• **ABOUT THIS EXERCISE**: In the entries below, find the line with "(s.groups.flatMap (fun g =>" and the line with "if boundCtx lau.func". Return those two lines and all lines between them, exactly.

**** AVAILABLE DATA ****

-- ==== Sys2Proof/Machine/System.lean ====
section
/-!
DEFINITION. Lanes seen from the uniform pipe, special registers, traps, dependent launches and SYS (R354 to R364).
-/

namespace Sys2Proof.Machine

/-! ### ELECT, LSEL, LWR (R354, R355) -/

def execElect (o : LR) (s : State) : Host.Outcome State Fault Refusal :=
  s.runU o.g 1 (fun c =>
    let e := (c.contrib 7).head?
    let c1 := c.eachP (c.active 7) o.d.toNat (fun l => e == some l)
    let v : Reg := match e with | some l => BitVec.ofNat 64 l | none => BitVec.allOnes 64
    .ok { c1 with gang := c1.gang.wrG o.a.toNat v })

def execLsel (o : LR) (s : State) : Host.Outcome State Fault Refusal :=
  s.runU o.g 1 (fun c =>
    let i := (c.gang.rdG o.b.toNat).toNat
    let v := if i < c.width ∧ c.lanes.contains i then (c.gang.rdV o.a.toNat i).setWidth 64 else 0
    .ok { c with gang := c.gang.wrG o.d.toNat v })

def execLwr (o : LR) (s : State) : Host.Outcome State Fault Refusal :=
  s.runU o.g 1 (fun c =>
    let i := (c.gang.rdG o.b.toNat).toNat
    let v := (c.gang.rdG o.a.toNat).setWidth 32
    .ok (if (c.active 7).contains i then { c with gang := c.gang.wrV o.d.toNat i v } else c))

/-! ### Special registers (R356 to R358) -/

/-- A 64-bit part of a 256-bit mask. -/
def part64 (x : BitVec 256) (i : Nat) : Reg := BitVec.ofNat 64 (x.toNat / 2 ^ (64 * i))
def setPart64 (x : BitVec 256) (i : Nat) (v : Reg) : BitVec 256 :=
  let m : BitVec 256 := BitVec.ofNat 256 ((2 ^ 64 - 1) * 2 ^ (64 * i))
  (x &&& ~~~m) ||| BitVec.ofNat 256 (v.toNat * 2 ^ (64 * i))

/-- The fragment's lowest-numbered quad. -/
def Ctx.lowQuad (c : Ctx) : Quad := c.gang.quad (c.frag.quads.head?.getD 0)

/-- A special register as a lane reads it; `none` is the uniform pipe, which takes the lowest-numbered quad's value of a
quad-scope register (R357). -/
def Ctx.sreg (c : Ctx) (hlc : Nat) (lane : Option Nat) (r : SReg) : Reg :=
  match r with
  | .lane => BitVec.ofNat 64 (lane.getD 0)
  | .quad => BitVec.ofNat 64 (lane.getD 0 / 4)
  | .helper => if (lane.map c.helper).getD false then 1 else 0
  | .gang => BitVec.ofNat 64 c.who.gang
  | .group => BitVec.ofNat 64 c.grp.indexReg
  | .dix => match lane with
    | some l => c.dixOf l
    | none => c.lowQuad.dix
  | .lclk => c.lowQuad.lclk
  | .wct => BitVec.ofNat 64 c.gang.wct
  | .fsticky => c.gang.fsticky.setWidth 64
  | .hlc => BitVec.ofNat 64 hlc
  | .smap i => c.grp.smap[i]
  | .mcast => c.grp.mcast
  | .tcbind i => c.grp.tcbind[i]
  | .rready i => part64 c.grp.rready i.val
  | .rpend i => part64 c.grp.rpend i.val
  | .frec i => if c.frag.handler then c.gang.frec[i] else 0
  | .m i => c.gang.m[i]

/-- SREAD (R357). -/
def execSread (o : LR) (s : State) : Host.Outcome State Fault Refusal :=
  match sregOf o.a o.b with
  | none => s.run 1 (fun _ => .bad .illegalInstruction {})
  | some r =>
    let takes : Bool := match s.ctx with
      | some c => r == .hlc && c.gang.qpred o.g.toNat
      | none => false
    let st := if takes then s.stamp (match s.ctx with | some c => dieOf c.core | none => 0) else (s, 0)
    st.1.runU o.g 1 (fun c =>
      if 96 ≤ o.d.toNat then .ok { c with gang := c.gang.wrG o.d.toNat (c.sreg st.2 none r) }
      else if r.narrow then .ok (c.each (c.active 7) o.d.toNat (fun l => (c.sreg st.2 (some l) r).setWidth 32))
      else .ok (c.each2 (c.active 7) o.d.toNat (fun l => c.sreg st.2 (some l) r)))

/-- A window of stash offsets or addresses meets another. -/
def spansMeet (a n b m : Nat) : Bool := decide (a < b + m) && decide (b < a + n)

/-- R42's checks of a stash map entry. -/
def Ctx.smapOk (c : Ctx) (i : Fin 8) (v : Reg) : Bool :=
  fld v 0 3 == 0 &&
  (smapLen v == 0 ||
    (decide (smapOff v + smapLen v ≤ c.stashBytes) &&
      (List.finRange 8).all (fun j =>
        let w := c.grp.smap[j]
        j == i || smapLen w == 0 ||
          (!spansMeet (smapOff v) (smapLen v) (smapOff w) (smapLen w) && !spansMeet (smapVa v) (smapLen v) (smapVa w) (smapLen w)))))

/-- The context that a %tcbind entry names (R80). -/
def boundCtx (func gid : Nat) (v : Reg) : Option CtxRef :=
  let i := fld v 0 4
  match fld v 4 4 with
  | 1 => some (.engine (coreOf gid))
  | 2 => some (.matrix gid)
  | 3 => some (.tap gid i)
  | 4 => some (.coll func i)
  | _ => none

/-- The mirror words of a context: function, address space and address (R80, R81). -/
def State.mirrors (s : State) (x : CtxRef) : List (Nat × Nat × Nat) :=
  (s.groups.flatMap (fun g =>
    match s.launches.find g.2.launch with
    | none => []
    | some lau => g.2.tcbind.toList.filterMap (fun v =>
        if boundCtx lau.func g.1 v = some x ∧ fld v 10 54 ≠ 0 then some (lau.func, lau.aspace, fld v 10 54 * 8) else none))).eraseDups

/-- R80's checks of a timeline binding. -/
def State.tcbindOk (s : State) (c : Ctx) (i : Fin 8) (v : Reg) : Bool :=
  let kind := fld v 4 4
  let g : Group := { c.grp with tcbind := c.grp.tcbind.set i v }
  let s1 := s.updGroup c.who.gid (fun _ => g)
  decide (kind ≤ 5) && fld v 8 2 == 0 && (kind != 3 || decide (fld v 0 4 < 8)) && (kind != 5 || fld v 10 54 != 0) &&
  (match boundCtx c.lau.func c.who.gid v with
   | some x => decide ((s1.mirrors x).length ≤ 4)
   | none => true)

/-- Write back and drop the lines of a window (R42, R45). -/
def State.dropWindow (s : State) (gid : Nat) (w : Reg) : State :=
  match s.groups.find gid with
  | none => s
  | some g =>
    (((g.lines.map Prod.fst).filter (fun k => decide (smapOff w ≤ k * 64) && decide (k * 64 < smapOff w + smapLen w)))).foldl
      (fun s k => (s.writeback gid k).dropLine gid k) s

/-- SWRITE (R358). -/
def execSwrite (o : LR) (s : State) : Host.Outcome State Fault Refusal :=
  s.onCtx (fun c =>
    let v := c.gang.rdG o.d.toNat
    let bad : Reason → State := fun r => s.put (c.fault s.now r)
    let grp : Group → State := fun g => s.put (({ c with grp := g } : Ctx).retire 1)
    let gang : Gang → State := fun g => s.put (({ c with gang := g } : Ctx).retire 1)
    if !c.gang.qpred o.g.toNat then s.put (c.retire 1)
    else
      match sregOf o.a o.b with
      | none => bad .illegalInstruction
      | some .dix =>
        let c1 := c.retire 1
        let qs := c1.frag.quads.foldl (fun g q => g.setQuad q { g.quad q with dix := v }) c1.gang
        s.put { c1 with gang := qs }
      | some .fsticky => if fld v 4 60 ≠ 0 then bad .badSreg else gang { c.gang with fsticky := v.setWidth 4 }
      | some (.smap i) =>
        if !c.smapOk i v then bad .badStashMap
        else
          let s1 := s.dropWindow c.who.gid c.grp.smap[i]
          let c1 := (s1.ctxOf c.who).getD c
          s1.put (({ c1 with grp := { c1.grp with smap := c1.grp.smap.set i v } } : Ctx).retire 1)
      | some .mcast => if fld v 13 51 ≠ 0 then bad .badMcast else grp { c.grp with mcast := v }
      | some (.tcbind i) => if !s.tcbindOk c i v then bad .badTcbind else grp { c.grp with tcbind := c.grp.tcbind.set i v }
      | some (.rready i) => grp { c.grp with rready := setPart64 c.grp.rready i.val v }
      | some (.rpend i) => grp { c.grp with rpend := setPart64 c.grp.rpend i.val (part64 c.grp.rpend i.val &&& ~~~v) }
      | some (.m i) => gang { c.gang with m := c.gang.m.set i v }
      | some _ => bad .badSreg)

/-! ### Traps (R359, R360, R220 to R223) -/

/-- A fault whose checkpoint is the following instruction: TRAP and DEBUG (R220; log 71). -/
def Ctx.faultAfter (c : Ctx) (now len : Nat) (r : Reason) (d : Detail := {}) : Ctx :=
  let f := c.fault now r d
  { c.retire len with frag := { (c.retire len).frag with state := f.frag.state } }

def execTrap (o : UI) (s : State) : Host.Outcome State Fault Refusal :=
  s.onCtx (fun c => s.put (c.faultAfter s.now 1 .trap { d0 := BitVec.ofNat 64 o.imm.toNat }))

def execBkpt (o : LR) (s : State) : Host.Outcome State Fault Refusal :=
  s.onCtx (fun c =>
    if c.gang.qpred o.g.toNat then s.put (c.faultAfter s.now 1 .debug) else s.put (c.retire 1))

/-- TRET: the return from a delegated fault, to the checkpoint that %frec1 holds (R221, R360). -/
def execTret (o : LR) (s : State) : Host.Outcome State Fault Refusal :=
  s.onCtx (fun c =>
    if !c.gang.qpred o.g.toNat then s.put (c.retire 1)
    else if !c.frag.handler then s.put (c.fault s.now .illegalInstruction)
    else
      let c1 := c.tick
      s.put { c1 with frag := { c1.frag.resume c.gang.frec[1] with handler := false } })

/-! ### Dependent launches (R159, R361, R362) -/

/-- LAUNCH.TRIG: a release, then the gang's trigger is recorded once; a handler group is no group of the grid, and its
trigger counts for none. -/
def execLaunchTrig (o : LR) (s : State) : Host.Outcome State Fault Refusal :=
  s.onCtx (fun c =>
    if !c.src.qpred o.g.toNat then s.put (c.retire 1)
    else
      let s1 := s.writebackAll c.who.gid
      let c1 := (s1.ctxOf c.who).getD c
      if c.frag.grant != some .passed && s1.unsettled c.who.gid c.who.gang then s1.put (c1.linger .settle)
      else if c.frag.grant != some .passed && decide (s1.now < c1.gang.wct) then s1.put (c1.linger (.wct c1.gang.wct false))
      else
        let s2 := s1.put (({ c1 with gang := { c1.gang with triggered := true } } : Ctx).retire 1)
        if c1.gang.triggered || c1.grp.handlerOf then s2
        else s2.updLaunch c.grp.launch (fun l => { l with triggers := l.triggers ++ [(c.grp.index, c.who.gang)] }))

/-- The launch that a launch depends on is complete, or there is none. -/
def State.depComplete (s : State) (lau : Launch) : Bool :=
  match lau.dep with
  | none => true
  | some d => ((s.launches.find d).map Launch.complete).getD true

/-- GRIDWAIT: wait for the predecessor's completion, then act as FENCE.L. -/
def execGridwait (o : LR) (s : State) : Host.Outcome State Fault Refusal :=
  s.onCtx (fun c =>
    if !c.src.qpred o.g.toNat then s.put (c.retire 1)
    else if !s.depComplete c.lau then s.put (c.sleep (.timeline none 0))
    else if s.loadsOut c.who.gid c.who.gang || c.otherMonitors then s.put (c.linger .fenceL)
    else s.put (c.retire 1))

/-! ### SYS (R363) -/

def execNop (o : LR) (s : State) : Host.Outcome State Fault Refusal := s.runU o.g 1 (fun c => .ok c)

/-- SLEEP: a wake that has come lets it retire. -/
def execSleep (o : LR) (s : State) : Host.Outcome State Fault Refusal :=
  s.onCtx (fun c =>
    let n := (c.gang.rdG o.a.toNat).toNat
    if !c.gang.qpred o.g.toNat || n == 0 || c.frag.grant == some .passed then s.put (c.retire 1)
    else s.put (c.sleep (.sleep (s.now + min n (2 ^ 20)))))

/-- YIELD: retired, and not eligible for the next 16 clk. -/
def execYield (o : LR) (s : State) : Host.Outcome State Fault Refusal :=
  s.onCtx (fun c =>
    let c1 := c.retire 1
    if !c.gang.qpred o.g.toNat then s.put c1
    else s.put { c1 with frag := { c1.frag with state := .sleeping (.yield (s.clkOf c.core + 16)), waited := 0, promoted := none } })

/-- MARK: a MARK record, or a MODE record with the lowest quad's %dix for gA = 0 (R414). -/
def execMark (o : LR) (s : State) : Host.Outcome State Fault Refusal :=
  s.onCtx (fun c =>
    if !c.gang.qpred o.g.toNat then s.put (c.retire 1)
    else
      let x := c.gang.rdG o.a.toNat
      let s1 := if x = 0 then s.trace c.lau.func c.core 9 0 c.lowQuad.dix.toNat
        else s.trace c.lau.func c.core 2 (c.who.gid % Config.groupsPerCore * 16 + c.who.gang) x.toNat
      s1.put (((s1.ctxOf c.who).getD c).retire 1))

def execTime (o : LR) (s : State) : Host.Outcome State Fault Refusal :=
  s.runU o.g 1 (fun c => .ok { c with gang := c.gang.wrG o.d.toNat (BitVec.ofNat 64 s.now) })

end Sys2Proof.Machine
end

****

• **YOUR RESPONSE**:
  (s.groups.flatMap (fun g =>
    match s.launches.find g.2.launch with
    | none => []
    | some lau => g.2.tcbind.toList.filterMap (fun v =>
        if boundCtx lau.func g.1 v = some x ∧ fld v 10 54 ≠ 0 then some (lau.func, lau.aspace, fld v 10 54 * 8) else none))).eraseDups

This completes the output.